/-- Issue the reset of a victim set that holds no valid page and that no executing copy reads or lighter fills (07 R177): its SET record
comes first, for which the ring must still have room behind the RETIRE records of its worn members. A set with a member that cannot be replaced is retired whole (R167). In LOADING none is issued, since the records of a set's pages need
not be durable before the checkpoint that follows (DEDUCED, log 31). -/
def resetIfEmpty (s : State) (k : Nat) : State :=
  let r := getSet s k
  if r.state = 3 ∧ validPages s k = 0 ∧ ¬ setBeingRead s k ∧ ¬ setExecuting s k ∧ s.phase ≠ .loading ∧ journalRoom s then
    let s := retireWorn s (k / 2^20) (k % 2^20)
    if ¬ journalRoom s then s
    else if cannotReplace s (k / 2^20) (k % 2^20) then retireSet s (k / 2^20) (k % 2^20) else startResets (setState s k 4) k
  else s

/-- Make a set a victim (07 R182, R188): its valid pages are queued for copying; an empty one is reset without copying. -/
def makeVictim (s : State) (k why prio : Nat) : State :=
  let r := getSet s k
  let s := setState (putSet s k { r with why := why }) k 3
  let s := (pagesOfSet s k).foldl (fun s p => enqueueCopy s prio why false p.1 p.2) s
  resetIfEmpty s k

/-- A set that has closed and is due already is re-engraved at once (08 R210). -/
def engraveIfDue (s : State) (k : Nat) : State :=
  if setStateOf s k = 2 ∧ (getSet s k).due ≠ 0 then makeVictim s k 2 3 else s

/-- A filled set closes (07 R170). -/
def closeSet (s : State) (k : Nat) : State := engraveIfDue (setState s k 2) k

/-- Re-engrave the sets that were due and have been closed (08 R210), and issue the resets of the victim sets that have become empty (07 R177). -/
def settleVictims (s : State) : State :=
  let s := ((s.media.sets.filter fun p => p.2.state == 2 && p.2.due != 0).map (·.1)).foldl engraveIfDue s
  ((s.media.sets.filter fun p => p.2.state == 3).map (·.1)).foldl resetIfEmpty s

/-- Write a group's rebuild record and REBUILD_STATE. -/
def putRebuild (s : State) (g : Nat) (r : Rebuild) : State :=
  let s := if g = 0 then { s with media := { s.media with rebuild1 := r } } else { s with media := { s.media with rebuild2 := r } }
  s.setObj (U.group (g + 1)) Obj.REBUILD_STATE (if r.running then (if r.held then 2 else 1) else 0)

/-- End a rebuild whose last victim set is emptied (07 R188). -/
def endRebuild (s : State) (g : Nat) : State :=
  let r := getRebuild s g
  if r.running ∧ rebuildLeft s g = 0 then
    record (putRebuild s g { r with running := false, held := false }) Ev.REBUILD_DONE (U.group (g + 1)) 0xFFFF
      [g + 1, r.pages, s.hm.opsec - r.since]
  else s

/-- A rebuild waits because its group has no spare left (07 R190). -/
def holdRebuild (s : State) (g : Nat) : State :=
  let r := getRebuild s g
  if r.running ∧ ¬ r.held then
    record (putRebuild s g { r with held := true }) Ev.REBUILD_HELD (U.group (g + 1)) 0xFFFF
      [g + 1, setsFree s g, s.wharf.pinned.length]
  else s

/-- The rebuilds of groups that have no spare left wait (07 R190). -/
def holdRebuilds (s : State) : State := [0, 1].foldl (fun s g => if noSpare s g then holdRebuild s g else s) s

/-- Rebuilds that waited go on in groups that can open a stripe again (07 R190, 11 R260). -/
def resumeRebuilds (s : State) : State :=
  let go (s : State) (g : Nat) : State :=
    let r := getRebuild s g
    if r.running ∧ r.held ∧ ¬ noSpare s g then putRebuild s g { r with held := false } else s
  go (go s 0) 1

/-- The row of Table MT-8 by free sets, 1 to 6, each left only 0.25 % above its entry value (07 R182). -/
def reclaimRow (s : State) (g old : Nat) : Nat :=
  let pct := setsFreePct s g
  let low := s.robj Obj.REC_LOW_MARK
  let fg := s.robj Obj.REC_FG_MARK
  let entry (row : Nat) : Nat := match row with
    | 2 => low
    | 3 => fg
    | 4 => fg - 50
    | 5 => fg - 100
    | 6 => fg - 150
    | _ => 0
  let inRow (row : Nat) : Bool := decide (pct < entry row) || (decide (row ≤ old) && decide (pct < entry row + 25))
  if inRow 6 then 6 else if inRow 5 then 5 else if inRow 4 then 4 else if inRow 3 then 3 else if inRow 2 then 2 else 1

_ _ _

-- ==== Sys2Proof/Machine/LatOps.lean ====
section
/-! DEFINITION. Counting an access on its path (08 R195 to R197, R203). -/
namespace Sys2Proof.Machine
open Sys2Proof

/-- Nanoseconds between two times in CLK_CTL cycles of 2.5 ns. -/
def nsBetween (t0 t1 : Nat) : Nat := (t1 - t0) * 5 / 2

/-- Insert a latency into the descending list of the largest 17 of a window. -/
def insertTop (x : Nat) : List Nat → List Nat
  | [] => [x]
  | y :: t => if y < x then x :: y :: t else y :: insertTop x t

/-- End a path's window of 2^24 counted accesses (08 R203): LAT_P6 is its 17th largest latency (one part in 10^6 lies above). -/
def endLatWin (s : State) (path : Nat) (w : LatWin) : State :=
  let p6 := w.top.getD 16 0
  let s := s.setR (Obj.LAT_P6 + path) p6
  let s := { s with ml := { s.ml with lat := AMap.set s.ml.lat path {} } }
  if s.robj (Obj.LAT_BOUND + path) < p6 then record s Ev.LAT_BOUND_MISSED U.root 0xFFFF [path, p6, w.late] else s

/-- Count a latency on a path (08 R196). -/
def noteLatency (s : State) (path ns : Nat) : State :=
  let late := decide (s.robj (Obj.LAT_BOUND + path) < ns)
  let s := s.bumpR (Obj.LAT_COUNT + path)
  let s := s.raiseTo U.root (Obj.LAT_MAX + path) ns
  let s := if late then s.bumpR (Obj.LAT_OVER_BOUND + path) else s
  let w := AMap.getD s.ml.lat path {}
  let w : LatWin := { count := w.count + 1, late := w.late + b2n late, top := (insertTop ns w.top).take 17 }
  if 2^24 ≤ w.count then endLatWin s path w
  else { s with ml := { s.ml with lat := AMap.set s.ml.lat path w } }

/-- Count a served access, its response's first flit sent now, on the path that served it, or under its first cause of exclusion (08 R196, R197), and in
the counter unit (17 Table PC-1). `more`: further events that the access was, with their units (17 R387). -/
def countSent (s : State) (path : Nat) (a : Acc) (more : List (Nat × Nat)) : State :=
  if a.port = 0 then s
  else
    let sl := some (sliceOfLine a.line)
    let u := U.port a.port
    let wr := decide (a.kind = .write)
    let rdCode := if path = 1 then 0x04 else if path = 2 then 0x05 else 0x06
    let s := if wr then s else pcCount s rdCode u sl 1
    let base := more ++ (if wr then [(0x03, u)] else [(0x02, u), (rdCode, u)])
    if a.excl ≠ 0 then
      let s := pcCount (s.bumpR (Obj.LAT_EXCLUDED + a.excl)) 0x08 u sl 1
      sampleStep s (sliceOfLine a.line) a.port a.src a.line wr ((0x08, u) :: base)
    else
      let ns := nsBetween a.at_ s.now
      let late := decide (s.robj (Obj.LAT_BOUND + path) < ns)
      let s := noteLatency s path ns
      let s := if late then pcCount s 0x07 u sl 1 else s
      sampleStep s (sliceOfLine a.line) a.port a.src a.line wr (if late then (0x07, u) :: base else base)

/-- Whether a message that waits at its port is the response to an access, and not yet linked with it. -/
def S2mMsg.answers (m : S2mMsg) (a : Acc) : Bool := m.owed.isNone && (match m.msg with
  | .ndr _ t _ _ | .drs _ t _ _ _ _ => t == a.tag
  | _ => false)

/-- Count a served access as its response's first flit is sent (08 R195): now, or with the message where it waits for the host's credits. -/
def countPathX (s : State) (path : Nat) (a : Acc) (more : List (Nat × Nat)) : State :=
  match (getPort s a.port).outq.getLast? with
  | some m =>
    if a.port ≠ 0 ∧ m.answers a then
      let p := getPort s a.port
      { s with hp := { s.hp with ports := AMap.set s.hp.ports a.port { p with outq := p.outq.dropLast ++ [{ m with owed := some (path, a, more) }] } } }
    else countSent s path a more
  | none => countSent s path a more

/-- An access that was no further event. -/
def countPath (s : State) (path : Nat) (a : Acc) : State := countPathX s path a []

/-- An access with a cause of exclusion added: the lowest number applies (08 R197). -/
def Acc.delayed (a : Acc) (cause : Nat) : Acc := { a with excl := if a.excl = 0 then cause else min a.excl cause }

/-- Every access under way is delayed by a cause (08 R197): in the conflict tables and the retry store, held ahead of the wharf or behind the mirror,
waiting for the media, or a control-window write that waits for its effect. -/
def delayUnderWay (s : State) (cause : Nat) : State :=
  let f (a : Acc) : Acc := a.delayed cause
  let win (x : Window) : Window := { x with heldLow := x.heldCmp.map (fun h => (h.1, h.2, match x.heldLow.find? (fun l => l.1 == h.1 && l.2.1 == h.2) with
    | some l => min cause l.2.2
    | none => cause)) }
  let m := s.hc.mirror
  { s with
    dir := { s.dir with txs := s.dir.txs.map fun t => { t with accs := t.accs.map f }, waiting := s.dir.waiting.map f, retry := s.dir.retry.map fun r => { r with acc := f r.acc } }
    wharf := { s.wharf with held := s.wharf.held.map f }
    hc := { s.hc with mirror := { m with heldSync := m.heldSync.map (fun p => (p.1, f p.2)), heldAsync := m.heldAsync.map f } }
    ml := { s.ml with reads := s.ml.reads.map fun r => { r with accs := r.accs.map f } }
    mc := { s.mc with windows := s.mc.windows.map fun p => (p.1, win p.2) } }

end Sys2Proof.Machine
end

_ _ _

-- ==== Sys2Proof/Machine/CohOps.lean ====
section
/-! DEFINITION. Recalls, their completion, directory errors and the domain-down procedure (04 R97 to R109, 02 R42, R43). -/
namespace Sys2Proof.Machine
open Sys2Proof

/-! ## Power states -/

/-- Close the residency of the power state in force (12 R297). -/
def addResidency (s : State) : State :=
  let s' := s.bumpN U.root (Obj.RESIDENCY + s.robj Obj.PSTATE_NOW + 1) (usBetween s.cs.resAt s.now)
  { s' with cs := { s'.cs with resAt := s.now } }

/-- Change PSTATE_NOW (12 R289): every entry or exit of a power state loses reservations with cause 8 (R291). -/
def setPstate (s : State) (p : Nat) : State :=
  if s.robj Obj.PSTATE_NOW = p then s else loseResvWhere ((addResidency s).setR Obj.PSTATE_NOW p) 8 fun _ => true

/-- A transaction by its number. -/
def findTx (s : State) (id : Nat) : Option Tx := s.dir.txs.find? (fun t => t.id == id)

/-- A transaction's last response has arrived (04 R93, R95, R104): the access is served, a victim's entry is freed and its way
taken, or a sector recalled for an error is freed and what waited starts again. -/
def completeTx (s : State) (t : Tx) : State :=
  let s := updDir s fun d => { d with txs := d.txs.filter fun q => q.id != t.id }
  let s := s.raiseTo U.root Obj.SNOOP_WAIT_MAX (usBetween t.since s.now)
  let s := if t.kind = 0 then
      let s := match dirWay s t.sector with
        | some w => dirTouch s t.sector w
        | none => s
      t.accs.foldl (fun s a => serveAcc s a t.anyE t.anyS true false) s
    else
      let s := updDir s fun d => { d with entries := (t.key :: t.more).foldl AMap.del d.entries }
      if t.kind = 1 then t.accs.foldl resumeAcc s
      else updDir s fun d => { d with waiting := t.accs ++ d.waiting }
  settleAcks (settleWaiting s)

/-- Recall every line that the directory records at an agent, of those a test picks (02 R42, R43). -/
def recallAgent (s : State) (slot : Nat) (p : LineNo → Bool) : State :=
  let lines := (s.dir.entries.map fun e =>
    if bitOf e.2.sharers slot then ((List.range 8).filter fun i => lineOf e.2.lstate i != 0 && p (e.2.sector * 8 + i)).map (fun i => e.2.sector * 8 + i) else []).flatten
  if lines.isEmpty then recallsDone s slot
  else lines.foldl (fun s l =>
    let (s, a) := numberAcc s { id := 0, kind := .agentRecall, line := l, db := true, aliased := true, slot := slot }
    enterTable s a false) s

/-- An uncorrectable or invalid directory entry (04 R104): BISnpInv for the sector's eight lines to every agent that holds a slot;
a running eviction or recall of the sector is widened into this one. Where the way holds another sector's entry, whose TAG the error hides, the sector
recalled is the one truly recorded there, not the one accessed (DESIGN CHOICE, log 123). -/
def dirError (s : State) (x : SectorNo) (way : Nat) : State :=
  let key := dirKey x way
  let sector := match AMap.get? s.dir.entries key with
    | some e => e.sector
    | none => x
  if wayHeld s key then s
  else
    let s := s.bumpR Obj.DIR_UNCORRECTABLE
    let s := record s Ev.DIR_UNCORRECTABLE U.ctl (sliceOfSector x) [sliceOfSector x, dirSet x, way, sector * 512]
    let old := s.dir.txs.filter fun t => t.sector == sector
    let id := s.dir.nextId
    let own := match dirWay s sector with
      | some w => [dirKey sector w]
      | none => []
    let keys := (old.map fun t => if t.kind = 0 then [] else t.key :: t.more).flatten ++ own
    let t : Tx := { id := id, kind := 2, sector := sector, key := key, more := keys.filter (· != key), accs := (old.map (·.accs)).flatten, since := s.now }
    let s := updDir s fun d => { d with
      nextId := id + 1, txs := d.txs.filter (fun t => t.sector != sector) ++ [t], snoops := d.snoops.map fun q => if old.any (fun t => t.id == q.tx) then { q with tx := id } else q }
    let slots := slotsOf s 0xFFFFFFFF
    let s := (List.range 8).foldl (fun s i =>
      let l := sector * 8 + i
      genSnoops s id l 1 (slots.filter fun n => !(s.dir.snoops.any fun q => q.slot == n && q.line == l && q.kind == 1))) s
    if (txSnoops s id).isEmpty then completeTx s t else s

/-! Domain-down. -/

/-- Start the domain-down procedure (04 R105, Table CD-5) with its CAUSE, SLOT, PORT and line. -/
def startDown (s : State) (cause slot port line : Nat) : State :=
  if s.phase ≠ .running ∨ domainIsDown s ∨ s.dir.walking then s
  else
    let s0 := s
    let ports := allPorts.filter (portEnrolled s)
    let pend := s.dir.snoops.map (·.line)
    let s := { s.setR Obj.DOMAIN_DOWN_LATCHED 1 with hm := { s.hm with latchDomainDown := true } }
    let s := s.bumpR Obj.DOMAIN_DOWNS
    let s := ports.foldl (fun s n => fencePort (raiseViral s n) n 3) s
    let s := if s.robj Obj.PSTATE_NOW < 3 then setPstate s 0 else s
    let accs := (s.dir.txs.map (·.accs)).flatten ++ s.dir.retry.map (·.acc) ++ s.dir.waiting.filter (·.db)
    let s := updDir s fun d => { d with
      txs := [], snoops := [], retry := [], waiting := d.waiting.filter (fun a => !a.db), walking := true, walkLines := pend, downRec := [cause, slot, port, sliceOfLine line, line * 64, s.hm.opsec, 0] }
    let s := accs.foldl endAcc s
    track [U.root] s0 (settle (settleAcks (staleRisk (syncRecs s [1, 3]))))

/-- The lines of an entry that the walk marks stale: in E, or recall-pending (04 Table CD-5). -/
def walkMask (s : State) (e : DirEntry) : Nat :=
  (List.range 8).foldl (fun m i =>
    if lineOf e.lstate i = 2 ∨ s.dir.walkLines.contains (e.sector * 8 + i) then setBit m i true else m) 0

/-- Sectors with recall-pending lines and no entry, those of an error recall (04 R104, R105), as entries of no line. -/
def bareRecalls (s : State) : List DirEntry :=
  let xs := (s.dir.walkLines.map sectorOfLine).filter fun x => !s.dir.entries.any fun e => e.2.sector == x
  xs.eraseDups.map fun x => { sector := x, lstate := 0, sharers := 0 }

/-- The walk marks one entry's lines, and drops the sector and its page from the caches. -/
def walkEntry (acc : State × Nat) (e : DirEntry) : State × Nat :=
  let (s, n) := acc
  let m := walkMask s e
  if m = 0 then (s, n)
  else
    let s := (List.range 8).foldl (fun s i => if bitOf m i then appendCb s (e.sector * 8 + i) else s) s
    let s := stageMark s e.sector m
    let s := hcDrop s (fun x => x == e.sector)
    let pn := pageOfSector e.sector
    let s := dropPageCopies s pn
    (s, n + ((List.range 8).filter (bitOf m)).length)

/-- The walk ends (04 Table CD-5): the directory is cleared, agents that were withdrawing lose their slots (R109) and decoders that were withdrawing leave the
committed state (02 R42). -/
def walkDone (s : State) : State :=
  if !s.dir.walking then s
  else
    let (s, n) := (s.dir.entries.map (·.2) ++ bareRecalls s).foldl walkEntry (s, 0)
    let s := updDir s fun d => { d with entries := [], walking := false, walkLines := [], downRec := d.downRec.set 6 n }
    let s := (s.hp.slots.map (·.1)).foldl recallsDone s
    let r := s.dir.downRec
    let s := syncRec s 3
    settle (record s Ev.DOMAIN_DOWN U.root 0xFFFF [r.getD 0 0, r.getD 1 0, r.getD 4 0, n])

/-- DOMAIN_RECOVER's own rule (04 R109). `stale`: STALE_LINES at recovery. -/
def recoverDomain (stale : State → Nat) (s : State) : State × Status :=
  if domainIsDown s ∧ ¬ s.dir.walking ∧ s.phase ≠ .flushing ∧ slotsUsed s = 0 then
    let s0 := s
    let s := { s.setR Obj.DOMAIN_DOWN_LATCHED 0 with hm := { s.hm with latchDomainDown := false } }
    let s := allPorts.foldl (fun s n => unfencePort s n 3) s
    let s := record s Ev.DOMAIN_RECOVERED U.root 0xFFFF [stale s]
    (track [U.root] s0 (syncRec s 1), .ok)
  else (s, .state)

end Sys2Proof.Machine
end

_ _ _

Reproduce, exactly as they stand in the data above, the lines from the one that holds "def putRebuild (s" to the one that holds "let s := if g", inclusive.

def putRebuild (s : State) (g : Nat) (r : Rebuild) : State :=
  let s := if g = 0 then { s with media := { s.media with rebuild1 := r } } else { s with media := { s.media with rebuild2 := r } }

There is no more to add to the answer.